**THE DATA:**
+++
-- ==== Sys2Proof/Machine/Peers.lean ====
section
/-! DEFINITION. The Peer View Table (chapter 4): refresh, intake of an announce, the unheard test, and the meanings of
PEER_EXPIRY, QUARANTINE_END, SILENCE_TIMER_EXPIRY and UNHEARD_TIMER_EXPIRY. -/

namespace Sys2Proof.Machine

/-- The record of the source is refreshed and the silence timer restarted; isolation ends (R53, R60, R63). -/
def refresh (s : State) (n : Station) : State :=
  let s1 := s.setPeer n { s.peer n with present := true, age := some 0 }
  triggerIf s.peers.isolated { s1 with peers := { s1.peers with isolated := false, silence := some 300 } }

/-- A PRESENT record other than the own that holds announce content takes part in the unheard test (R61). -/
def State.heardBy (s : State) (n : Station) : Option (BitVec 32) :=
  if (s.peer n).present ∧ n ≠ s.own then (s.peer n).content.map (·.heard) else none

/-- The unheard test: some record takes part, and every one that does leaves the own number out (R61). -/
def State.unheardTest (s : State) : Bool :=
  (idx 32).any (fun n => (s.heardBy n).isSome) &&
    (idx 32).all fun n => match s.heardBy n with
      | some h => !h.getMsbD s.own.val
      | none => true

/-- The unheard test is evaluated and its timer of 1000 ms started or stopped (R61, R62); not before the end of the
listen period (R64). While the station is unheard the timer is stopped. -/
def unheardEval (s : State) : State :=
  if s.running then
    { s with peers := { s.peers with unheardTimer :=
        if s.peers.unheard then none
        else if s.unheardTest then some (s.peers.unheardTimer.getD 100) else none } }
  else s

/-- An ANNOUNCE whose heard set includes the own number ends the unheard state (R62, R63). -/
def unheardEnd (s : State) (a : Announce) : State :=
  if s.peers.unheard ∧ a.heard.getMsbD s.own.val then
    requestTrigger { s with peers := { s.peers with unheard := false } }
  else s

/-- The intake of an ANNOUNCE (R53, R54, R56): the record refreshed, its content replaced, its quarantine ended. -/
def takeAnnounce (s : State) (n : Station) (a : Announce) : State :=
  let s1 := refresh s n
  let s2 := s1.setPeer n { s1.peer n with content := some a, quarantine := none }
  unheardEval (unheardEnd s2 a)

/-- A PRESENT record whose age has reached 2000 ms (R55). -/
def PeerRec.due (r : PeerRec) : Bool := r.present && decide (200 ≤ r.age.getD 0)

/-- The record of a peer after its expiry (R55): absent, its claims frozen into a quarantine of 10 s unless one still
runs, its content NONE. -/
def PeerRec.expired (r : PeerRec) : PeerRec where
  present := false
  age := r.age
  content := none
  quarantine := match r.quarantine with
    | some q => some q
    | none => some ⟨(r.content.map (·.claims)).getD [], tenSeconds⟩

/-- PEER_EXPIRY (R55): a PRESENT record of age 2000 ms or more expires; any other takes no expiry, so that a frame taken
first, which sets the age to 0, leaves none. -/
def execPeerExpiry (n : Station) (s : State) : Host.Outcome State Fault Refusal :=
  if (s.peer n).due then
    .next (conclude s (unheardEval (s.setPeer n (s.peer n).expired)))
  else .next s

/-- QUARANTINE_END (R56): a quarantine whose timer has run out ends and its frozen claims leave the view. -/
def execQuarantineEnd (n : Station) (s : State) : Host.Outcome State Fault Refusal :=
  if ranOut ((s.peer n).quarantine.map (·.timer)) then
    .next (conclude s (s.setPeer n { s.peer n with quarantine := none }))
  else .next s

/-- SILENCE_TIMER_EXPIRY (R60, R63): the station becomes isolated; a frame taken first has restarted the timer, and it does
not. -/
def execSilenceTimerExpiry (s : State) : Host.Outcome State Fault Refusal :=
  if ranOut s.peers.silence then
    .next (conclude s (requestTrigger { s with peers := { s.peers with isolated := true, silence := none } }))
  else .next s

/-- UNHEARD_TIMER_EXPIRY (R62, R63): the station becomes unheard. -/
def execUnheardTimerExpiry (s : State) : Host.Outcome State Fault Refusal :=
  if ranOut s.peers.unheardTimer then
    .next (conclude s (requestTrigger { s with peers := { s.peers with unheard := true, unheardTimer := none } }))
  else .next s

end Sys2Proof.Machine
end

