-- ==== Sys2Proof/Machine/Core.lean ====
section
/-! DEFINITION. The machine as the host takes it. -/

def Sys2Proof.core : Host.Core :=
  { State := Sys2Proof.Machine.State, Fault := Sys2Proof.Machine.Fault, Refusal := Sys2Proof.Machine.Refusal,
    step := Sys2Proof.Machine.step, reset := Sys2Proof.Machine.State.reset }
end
+++
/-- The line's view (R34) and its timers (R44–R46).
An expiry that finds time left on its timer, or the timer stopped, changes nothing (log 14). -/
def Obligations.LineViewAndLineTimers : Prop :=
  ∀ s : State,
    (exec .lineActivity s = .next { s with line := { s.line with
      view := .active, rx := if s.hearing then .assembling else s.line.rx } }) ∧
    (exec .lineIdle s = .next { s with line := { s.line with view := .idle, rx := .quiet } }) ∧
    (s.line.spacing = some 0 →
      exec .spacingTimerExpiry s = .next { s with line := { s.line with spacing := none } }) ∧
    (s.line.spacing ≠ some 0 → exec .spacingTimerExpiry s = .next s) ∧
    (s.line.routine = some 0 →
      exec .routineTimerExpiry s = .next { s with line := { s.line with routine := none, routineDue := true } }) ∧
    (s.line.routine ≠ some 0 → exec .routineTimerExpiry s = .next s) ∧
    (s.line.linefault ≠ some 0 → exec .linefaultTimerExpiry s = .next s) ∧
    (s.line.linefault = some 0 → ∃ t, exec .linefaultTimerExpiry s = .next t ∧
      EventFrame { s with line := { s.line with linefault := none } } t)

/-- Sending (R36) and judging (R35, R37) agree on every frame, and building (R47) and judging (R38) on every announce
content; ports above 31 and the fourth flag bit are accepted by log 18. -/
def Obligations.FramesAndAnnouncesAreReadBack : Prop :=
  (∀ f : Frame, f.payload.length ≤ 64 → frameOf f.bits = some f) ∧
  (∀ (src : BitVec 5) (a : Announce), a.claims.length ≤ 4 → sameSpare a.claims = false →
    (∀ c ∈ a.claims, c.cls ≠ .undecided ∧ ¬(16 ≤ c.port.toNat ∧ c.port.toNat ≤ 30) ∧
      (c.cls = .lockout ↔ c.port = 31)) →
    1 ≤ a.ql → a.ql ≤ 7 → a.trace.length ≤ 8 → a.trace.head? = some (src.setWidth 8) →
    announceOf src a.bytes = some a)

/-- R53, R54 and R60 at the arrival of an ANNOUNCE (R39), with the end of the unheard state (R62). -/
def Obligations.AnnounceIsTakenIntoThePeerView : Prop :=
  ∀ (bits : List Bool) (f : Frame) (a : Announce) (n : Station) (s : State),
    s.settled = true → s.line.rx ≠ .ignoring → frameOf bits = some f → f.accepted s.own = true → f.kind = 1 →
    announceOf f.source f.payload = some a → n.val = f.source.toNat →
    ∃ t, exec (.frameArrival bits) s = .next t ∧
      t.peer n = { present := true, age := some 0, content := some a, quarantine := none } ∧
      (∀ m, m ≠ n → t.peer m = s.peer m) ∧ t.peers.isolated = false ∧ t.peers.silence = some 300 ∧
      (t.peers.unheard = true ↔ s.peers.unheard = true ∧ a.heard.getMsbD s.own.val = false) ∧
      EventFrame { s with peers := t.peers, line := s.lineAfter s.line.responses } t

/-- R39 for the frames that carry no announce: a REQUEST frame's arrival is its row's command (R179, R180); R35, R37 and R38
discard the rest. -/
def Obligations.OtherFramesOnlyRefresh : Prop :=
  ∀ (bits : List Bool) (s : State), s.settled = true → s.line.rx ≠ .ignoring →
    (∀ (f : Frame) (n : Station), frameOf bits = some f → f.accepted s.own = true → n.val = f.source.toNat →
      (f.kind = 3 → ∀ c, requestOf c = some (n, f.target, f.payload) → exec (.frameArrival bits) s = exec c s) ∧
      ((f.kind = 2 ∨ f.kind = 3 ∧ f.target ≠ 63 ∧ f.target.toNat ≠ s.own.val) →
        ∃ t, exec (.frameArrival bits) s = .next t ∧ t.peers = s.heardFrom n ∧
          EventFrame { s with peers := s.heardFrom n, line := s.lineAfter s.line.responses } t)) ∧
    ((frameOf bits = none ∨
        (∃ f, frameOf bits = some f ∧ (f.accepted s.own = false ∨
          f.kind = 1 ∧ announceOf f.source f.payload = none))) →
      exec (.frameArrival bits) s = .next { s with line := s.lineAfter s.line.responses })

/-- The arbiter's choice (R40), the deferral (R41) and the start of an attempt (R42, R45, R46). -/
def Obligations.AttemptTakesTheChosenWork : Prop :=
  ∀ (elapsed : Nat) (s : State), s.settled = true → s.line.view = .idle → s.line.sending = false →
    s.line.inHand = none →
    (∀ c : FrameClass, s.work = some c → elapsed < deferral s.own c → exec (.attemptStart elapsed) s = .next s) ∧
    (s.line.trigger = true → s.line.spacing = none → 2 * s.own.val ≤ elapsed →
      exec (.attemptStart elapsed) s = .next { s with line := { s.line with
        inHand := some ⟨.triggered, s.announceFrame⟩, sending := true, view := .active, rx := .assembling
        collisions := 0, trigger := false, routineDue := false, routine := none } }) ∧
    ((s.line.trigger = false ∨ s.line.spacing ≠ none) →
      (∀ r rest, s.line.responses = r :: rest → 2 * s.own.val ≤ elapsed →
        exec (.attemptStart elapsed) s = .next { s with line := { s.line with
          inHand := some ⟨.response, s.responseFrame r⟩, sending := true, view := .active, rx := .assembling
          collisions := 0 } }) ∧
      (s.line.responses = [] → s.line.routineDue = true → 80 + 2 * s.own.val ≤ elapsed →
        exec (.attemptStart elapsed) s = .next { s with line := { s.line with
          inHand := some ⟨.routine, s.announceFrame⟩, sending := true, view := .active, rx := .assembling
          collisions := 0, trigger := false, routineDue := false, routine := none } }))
+++
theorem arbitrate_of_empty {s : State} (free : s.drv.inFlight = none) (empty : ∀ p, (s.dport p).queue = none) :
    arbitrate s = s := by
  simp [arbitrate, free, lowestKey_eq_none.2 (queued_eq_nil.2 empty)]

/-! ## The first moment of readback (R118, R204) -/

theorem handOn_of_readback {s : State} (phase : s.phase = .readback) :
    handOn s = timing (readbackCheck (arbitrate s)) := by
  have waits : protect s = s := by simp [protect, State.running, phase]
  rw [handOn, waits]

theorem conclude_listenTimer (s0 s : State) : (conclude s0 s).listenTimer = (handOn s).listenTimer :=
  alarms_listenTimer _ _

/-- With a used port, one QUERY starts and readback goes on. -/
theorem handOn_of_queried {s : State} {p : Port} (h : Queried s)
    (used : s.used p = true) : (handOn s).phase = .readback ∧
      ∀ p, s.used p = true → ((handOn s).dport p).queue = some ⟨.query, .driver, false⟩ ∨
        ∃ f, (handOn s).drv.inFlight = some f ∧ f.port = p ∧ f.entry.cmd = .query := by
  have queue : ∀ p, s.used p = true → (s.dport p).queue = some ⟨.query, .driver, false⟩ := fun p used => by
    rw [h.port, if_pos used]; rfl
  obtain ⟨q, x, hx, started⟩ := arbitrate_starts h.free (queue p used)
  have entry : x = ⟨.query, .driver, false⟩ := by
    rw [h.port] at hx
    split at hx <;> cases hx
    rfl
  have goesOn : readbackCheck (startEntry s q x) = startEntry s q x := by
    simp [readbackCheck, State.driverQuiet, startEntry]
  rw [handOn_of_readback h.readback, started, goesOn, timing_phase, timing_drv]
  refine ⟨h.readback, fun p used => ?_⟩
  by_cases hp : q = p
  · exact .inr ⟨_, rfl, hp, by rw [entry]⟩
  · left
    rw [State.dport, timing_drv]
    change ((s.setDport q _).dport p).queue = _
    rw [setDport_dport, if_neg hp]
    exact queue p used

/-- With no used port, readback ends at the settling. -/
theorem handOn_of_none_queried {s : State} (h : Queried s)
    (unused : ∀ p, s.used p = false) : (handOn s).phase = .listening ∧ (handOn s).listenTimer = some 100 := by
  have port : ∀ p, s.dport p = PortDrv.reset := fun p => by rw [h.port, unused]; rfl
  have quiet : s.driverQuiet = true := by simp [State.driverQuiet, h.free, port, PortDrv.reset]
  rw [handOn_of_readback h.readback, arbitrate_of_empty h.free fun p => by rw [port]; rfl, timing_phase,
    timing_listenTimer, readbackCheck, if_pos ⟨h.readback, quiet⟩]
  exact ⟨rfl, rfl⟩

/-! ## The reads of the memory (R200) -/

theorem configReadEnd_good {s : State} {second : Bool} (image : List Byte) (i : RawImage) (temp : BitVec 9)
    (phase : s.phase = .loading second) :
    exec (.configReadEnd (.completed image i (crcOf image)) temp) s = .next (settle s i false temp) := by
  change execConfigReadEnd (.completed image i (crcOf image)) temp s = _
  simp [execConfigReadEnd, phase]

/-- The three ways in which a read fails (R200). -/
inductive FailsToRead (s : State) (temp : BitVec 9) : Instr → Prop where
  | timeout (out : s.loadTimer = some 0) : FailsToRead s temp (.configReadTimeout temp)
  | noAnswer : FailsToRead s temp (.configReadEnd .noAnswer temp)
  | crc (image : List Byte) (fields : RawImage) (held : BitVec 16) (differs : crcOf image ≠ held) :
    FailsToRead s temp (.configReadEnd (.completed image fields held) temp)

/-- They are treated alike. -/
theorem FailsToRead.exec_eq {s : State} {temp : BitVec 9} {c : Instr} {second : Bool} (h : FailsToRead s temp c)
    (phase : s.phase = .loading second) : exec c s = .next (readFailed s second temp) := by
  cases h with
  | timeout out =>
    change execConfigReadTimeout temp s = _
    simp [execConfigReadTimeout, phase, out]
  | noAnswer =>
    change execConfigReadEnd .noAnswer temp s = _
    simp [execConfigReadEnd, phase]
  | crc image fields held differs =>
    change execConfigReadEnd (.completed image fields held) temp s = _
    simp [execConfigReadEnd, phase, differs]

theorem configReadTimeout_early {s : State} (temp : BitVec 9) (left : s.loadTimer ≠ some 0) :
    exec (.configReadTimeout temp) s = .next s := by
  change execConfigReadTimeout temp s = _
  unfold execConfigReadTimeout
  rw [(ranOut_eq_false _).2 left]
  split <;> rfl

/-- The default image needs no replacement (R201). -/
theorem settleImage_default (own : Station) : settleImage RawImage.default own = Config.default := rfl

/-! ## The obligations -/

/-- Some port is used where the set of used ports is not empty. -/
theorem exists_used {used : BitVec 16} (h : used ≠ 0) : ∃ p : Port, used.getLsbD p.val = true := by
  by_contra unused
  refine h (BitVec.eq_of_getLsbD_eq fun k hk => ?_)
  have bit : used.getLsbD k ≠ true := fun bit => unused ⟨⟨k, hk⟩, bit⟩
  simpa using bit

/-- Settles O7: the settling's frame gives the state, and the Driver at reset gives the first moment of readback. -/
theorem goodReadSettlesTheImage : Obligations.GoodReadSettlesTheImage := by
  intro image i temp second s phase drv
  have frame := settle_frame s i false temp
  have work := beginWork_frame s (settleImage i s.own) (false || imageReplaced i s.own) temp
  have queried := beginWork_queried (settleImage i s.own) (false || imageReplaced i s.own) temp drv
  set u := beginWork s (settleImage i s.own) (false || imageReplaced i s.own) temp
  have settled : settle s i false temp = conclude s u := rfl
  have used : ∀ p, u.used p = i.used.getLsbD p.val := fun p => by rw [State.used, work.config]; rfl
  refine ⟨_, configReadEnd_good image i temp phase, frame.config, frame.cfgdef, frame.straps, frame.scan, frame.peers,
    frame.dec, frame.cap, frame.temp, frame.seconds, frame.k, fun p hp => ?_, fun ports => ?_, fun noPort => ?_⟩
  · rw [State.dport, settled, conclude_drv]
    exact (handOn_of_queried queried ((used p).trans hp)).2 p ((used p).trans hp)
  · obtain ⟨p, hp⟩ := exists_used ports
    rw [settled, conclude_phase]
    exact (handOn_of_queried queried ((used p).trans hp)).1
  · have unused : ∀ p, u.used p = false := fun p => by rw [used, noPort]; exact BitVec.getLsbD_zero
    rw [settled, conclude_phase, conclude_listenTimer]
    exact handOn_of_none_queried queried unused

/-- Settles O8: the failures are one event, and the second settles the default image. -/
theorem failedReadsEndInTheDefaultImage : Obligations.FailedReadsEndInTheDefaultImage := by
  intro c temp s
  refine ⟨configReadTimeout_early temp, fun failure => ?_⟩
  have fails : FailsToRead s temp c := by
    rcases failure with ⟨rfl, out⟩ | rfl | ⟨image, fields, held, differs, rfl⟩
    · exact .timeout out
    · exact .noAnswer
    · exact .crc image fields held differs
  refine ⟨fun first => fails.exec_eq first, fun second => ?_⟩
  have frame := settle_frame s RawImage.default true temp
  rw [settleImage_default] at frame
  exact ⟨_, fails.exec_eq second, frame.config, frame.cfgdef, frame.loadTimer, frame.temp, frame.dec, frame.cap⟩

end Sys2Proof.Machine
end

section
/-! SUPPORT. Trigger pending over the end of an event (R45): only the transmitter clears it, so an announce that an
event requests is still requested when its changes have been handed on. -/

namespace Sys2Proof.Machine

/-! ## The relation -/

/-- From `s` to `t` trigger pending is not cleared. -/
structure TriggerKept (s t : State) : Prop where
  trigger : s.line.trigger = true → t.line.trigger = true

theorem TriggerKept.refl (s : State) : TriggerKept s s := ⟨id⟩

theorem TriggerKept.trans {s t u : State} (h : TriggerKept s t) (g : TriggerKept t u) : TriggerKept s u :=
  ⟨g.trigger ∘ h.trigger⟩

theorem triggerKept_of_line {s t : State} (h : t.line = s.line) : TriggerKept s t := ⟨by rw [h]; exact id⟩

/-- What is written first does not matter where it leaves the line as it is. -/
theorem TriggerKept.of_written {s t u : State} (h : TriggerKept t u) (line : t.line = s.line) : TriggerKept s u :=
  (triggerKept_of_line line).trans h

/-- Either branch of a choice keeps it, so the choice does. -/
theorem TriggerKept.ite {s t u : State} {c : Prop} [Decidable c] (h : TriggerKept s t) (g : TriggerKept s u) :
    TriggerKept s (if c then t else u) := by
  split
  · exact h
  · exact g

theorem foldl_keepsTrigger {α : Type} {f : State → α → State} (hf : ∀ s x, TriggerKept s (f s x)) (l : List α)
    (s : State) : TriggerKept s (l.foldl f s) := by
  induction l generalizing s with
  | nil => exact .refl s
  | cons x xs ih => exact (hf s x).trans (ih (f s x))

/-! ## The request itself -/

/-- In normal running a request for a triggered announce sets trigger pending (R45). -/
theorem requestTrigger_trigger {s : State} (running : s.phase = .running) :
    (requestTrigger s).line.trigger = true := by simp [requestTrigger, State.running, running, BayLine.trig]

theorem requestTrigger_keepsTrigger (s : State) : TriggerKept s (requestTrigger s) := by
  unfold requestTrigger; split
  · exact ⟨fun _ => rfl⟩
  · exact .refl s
+++
Show each line from the listing above that includes the word "getMsbD".

**FINAL ANSWER:**
      | some h => !h.getMsbD s.own.val
  if s.peers.unheard ∧ a.heard.getMsbD s.own.val then
      (t.peers.unheard = true ↔ s.peers.unheard = true ∧ a.heard.getMsbD s.own.val = false) ∧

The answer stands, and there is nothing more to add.